◆ **DESCRIPTION OF THE TASK**
Please give a word-for-word repeat of the line containing "(a.fatal = false" and all lines that come after it in the entries below, ending at the last line.
──────── EXTRACTED INFORMATION ────────
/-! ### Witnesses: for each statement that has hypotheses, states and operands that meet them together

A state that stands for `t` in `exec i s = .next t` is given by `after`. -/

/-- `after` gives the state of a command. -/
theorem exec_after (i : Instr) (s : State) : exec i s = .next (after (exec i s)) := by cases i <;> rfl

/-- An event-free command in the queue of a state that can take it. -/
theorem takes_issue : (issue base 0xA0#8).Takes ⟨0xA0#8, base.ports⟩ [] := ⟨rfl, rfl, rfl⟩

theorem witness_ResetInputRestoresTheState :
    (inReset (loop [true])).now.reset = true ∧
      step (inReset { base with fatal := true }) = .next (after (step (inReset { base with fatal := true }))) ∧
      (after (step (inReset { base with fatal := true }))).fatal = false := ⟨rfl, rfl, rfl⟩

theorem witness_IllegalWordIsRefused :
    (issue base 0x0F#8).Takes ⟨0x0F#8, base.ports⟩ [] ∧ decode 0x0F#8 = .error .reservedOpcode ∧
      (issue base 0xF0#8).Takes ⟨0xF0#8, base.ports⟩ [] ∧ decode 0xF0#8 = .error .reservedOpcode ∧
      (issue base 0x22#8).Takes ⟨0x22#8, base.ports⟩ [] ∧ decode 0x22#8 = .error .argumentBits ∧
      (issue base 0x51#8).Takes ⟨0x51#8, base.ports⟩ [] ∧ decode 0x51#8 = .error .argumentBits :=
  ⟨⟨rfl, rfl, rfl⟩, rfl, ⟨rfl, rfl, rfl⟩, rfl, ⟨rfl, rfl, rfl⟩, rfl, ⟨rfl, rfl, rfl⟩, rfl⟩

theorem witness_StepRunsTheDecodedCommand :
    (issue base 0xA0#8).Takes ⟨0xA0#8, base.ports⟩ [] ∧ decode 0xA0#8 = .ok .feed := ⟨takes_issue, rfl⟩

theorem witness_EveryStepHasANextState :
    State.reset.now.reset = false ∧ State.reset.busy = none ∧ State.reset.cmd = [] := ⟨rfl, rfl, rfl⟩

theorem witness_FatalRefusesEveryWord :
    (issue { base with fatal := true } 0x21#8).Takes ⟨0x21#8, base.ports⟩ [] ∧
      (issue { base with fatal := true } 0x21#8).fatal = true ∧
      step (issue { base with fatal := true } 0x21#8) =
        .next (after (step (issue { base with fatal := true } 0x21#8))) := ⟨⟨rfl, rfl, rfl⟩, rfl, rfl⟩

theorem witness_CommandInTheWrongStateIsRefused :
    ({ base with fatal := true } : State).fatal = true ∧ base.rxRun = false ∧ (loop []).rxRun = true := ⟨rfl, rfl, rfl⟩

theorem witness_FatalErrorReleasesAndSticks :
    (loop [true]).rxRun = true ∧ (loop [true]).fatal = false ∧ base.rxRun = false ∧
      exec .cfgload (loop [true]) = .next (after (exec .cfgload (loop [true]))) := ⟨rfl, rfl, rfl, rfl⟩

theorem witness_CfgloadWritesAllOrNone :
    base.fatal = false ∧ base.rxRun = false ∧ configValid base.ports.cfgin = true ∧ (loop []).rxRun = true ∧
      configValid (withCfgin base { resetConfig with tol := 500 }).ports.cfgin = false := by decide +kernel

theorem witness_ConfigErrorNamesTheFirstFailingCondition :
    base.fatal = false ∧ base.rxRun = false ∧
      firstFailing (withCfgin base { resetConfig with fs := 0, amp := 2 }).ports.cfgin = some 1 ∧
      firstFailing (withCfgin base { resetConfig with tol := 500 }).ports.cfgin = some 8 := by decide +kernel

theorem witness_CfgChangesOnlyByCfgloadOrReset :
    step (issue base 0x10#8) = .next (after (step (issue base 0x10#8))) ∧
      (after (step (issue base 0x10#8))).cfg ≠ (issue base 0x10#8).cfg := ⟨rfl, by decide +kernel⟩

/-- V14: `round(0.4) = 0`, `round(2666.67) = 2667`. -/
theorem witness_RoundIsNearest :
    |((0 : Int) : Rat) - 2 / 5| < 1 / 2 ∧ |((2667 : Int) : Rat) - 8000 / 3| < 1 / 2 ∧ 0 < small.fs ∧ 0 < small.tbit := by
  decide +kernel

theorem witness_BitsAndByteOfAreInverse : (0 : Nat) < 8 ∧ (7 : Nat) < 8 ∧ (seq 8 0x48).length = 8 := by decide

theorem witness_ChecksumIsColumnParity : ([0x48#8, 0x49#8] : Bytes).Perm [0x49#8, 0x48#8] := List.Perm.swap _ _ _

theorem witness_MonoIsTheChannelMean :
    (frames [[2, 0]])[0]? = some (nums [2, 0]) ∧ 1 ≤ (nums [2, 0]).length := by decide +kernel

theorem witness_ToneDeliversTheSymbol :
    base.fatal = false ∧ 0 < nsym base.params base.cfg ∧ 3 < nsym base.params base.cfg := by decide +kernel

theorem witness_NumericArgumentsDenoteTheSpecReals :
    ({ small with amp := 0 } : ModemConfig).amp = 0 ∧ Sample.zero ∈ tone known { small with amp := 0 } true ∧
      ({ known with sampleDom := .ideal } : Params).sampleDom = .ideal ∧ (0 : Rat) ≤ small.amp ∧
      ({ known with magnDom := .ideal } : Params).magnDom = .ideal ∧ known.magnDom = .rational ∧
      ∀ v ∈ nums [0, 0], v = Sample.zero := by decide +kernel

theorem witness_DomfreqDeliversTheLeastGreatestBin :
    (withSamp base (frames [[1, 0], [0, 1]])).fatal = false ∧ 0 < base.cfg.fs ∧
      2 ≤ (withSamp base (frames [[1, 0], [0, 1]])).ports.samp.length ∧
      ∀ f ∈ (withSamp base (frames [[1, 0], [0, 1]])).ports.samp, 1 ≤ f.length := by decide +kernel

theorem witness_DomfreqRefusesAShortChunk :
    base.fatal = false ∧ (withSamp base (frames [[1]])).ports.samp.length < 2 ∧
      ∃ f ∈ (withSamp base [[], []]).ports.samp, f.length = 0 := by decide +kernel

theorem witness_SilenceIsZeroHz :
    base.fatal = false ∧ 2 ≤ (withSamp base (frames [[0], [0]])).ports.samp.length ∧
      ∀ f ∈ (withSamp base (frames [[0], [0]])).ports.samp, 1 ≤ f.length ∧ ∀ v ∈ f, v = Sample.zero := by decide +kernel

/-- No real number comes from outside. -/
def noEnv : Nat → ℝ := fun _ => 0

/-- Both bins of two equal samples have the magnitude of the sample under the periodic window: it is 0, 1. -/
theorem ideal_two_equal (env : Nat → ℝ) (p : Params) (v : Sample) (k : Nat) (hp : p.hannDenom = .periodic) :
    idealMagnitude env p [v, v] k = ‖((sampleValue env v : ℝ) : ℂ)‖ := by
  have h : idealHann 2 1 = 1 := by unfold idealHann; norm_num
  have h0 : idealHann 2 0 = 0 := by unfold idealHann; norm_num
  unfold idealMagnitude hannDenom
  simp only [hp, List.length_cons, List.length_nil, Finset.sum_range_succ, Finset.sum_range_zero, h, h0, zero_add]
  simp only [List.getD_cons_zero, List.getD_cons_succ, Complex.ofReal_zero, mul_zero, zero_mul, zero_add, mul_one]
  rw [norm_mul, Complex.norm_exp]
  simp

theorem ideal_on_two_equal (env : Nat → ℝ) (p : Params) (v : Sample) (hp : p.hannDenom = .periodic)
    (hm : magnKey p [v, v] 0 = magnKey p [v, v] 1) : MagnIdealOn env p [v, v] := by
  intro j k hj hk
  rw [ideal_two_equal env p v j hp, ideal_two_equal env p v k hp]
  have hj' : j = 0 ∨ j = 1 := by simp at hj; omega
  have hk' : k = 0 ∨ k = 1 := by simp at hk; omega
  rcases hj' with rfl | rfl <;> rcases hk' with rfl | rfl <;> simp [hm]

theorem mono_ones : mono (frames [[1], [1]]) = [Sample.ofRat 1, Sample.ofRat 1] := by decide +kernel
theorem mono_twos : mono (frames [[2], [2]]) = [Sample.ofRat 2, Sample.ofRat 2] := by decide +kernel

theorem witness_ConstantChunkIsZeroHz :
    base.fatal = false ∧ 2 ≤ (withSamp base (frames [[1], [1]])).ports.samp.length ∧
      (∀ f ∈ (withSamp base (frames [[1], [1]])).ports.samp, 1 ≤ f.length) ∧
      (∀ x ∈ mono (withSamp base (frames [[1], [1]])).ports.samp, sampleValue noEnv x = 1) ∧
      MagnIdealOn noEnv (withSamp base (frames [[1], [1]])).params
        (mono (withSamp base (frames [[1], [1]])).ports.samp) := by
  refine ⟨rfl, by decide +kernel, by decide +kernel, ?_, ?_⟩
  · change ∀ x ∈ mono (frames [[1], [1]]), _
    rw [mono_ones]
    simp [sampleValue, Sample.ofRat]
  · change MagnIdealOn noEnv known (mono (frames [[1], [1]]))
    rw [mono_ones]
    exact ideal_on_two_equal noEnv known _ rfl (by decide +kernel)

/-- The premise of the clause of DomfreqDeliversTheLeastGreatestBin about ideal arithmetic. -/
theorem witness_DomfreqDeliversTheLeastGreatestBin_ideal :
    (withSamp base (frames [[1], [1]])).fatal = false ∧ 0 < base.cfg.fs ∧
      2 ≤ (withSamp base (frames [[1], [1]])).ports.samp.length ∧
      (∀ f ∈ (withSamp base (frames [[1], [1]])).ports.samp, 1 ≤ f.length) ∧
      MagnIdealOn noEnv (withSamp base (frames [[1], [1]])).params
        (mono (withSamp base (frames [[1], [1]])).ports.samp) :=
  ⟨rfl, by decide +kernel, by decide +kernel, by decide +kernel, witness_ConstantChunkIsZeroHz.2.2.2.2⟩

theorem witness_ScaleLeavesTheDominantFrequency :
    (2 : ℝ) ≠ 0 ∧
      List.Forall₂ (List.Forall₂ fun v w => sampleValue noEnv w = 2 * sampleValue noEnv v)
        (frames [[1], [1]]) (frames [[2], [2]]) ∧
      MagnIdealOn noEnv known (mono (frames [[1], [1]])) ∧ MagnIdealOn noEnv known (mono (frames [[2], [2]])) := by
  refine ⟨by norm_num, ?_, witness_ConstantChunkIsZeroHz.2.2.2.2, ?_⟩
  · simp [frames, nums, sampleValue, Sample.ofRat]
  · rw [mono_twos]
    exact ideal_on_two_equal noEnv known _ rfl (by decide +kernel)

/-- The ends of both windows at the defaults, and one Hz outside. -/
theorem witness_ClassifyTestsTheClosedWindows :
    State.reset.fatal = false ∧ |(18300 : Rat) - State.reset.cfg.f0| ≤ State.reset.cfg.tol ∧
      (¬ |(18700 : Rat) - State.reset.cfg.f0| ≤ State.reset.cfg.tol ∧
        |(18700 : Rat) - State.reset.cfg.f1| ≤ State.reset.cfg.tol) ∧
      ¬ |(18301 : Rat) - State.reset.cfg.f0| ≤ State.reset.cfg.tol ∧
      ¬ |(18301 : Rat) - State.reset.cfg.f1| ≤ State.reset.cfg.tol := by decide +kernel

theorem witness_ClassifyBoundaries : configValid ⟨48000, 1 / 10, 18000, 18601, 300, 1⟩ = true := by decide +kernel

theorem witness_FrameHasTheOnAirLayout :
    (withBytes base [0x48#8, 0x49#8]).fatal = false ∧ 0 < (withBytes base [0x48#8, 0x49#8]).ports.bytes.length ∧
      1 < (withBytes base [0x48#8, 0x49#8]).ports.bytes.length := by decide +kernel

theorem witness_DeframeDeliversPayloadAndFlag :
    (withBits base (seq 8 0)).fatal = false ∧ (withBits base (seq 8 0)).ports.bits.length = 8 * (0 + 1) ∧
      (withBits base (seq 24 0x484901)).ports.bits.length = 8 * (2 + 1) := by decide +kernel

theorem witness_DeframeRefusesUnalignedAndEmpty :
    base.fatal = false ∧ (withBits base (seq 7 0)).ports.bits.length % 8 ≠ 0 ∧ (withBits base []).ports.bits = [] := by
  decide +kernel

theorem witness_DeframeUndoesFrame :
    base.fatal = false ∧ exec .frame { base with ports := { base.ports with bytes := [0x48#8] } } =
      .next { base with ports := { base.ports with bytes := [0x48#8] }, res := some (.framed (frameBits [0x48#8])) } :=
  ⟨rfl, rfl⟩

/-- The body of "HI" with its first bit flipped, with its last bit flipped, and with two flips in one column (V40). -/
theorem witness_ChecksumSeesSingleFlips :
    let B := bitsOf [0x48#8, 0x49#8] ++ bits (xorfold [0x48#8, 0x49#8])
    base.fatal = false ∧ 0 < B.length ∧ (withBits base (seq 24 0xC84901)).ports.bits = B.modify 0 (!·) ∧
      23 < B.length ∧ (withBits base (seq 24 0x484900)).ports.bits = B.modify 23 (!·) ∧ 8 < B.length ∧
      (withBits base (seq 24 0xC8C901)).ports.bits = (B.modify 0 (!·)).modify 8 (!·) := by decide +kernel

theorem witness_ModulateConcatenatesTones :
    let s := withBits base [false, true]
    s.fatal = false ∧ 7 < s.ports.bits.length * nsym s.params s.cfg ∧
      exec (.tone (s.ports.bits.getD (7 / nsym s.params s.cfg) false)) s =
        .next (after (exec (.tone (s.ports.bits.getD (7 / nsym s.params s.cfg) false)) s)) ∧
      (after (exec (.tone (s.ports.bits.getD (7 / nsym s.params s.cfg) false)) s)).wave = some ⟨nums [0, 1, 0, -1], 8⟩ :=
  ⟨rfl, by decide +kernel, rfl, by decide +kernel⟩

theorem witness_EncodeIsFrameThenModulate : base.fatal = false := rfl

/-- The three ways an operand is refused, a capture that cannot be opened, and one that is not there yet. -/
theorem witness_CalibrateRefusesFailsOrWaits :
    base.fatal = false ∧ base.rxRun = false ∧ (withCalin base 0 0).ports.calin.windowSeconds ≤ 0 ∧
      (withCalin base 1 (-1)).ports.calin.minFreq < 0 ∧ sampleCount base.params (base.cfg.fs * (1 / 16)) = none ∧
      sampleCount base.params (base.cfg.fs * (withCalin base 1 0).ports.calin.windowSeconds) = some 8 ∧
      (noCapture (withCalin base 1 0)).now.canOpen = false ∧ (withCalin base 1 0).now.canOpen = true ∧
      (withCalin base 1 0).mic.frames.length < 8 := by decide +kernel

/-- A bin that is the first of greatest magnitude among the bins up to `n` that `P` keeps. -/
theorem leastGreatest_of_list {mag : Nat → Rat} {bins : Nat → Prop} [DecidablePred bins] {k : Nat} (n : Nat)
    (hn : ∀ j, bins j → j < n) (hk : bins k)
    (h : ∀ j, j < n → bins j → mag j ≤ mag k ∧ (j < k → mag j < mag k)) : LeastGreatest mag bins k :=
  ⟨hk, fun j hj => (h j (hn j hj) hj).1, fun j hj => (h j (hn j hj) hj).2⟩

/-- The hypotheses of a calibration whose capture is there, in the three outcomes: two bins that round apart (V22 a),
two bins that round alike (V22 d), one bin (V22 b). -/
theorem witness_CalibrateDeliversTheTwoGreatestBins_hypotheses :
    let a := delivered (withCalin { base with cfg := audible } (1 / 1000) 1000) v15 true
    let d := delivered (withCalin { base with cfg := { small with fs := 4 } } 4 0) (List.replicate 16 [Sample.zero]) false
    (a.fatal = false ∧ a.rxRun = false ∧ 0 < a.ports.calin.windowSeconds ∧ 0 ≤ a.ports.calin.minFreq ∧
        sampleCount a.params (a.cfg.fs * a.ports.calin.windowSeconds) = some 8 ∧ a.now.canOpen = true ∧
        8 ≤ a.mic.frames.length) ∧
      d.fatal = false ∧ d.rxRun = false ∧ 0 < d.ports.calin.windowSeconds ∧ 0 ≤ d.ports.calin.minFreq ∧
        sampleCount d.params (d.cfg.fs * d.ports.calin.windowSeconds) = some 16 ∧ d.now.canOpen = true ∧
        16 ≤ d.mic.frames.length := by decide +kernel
────────
◆ **OUTPUT FOR THIS EXERCISE**
    (a.fatal = false ∧ a.rxRun = false ∧ 0 < a.ports.calin.windowSeconds ∧ 0 ≤ a.ports.calin.minFreq ∧
        sampleCount a.params (a.cfg.fs * a.ports.calin.windowSeconds) = some 8 ∧ a.now.canOpen = true ∧
        8 ≤ a.mic.frames.length) ∧
      d.fatal = false ∧ d.rxRun = false ∧ 0 < d.ports.calin.windowSeconds ∧ 0 ≤ d.ports.calin.minFreq ∧
        sampleCount d.params (d.cfg.fs * d.ports.calin.windowSeconds) = some 16 ∧ d.now.canOpen = true ∧
        16 ≤ d.mic.frames.length := by decide +kernel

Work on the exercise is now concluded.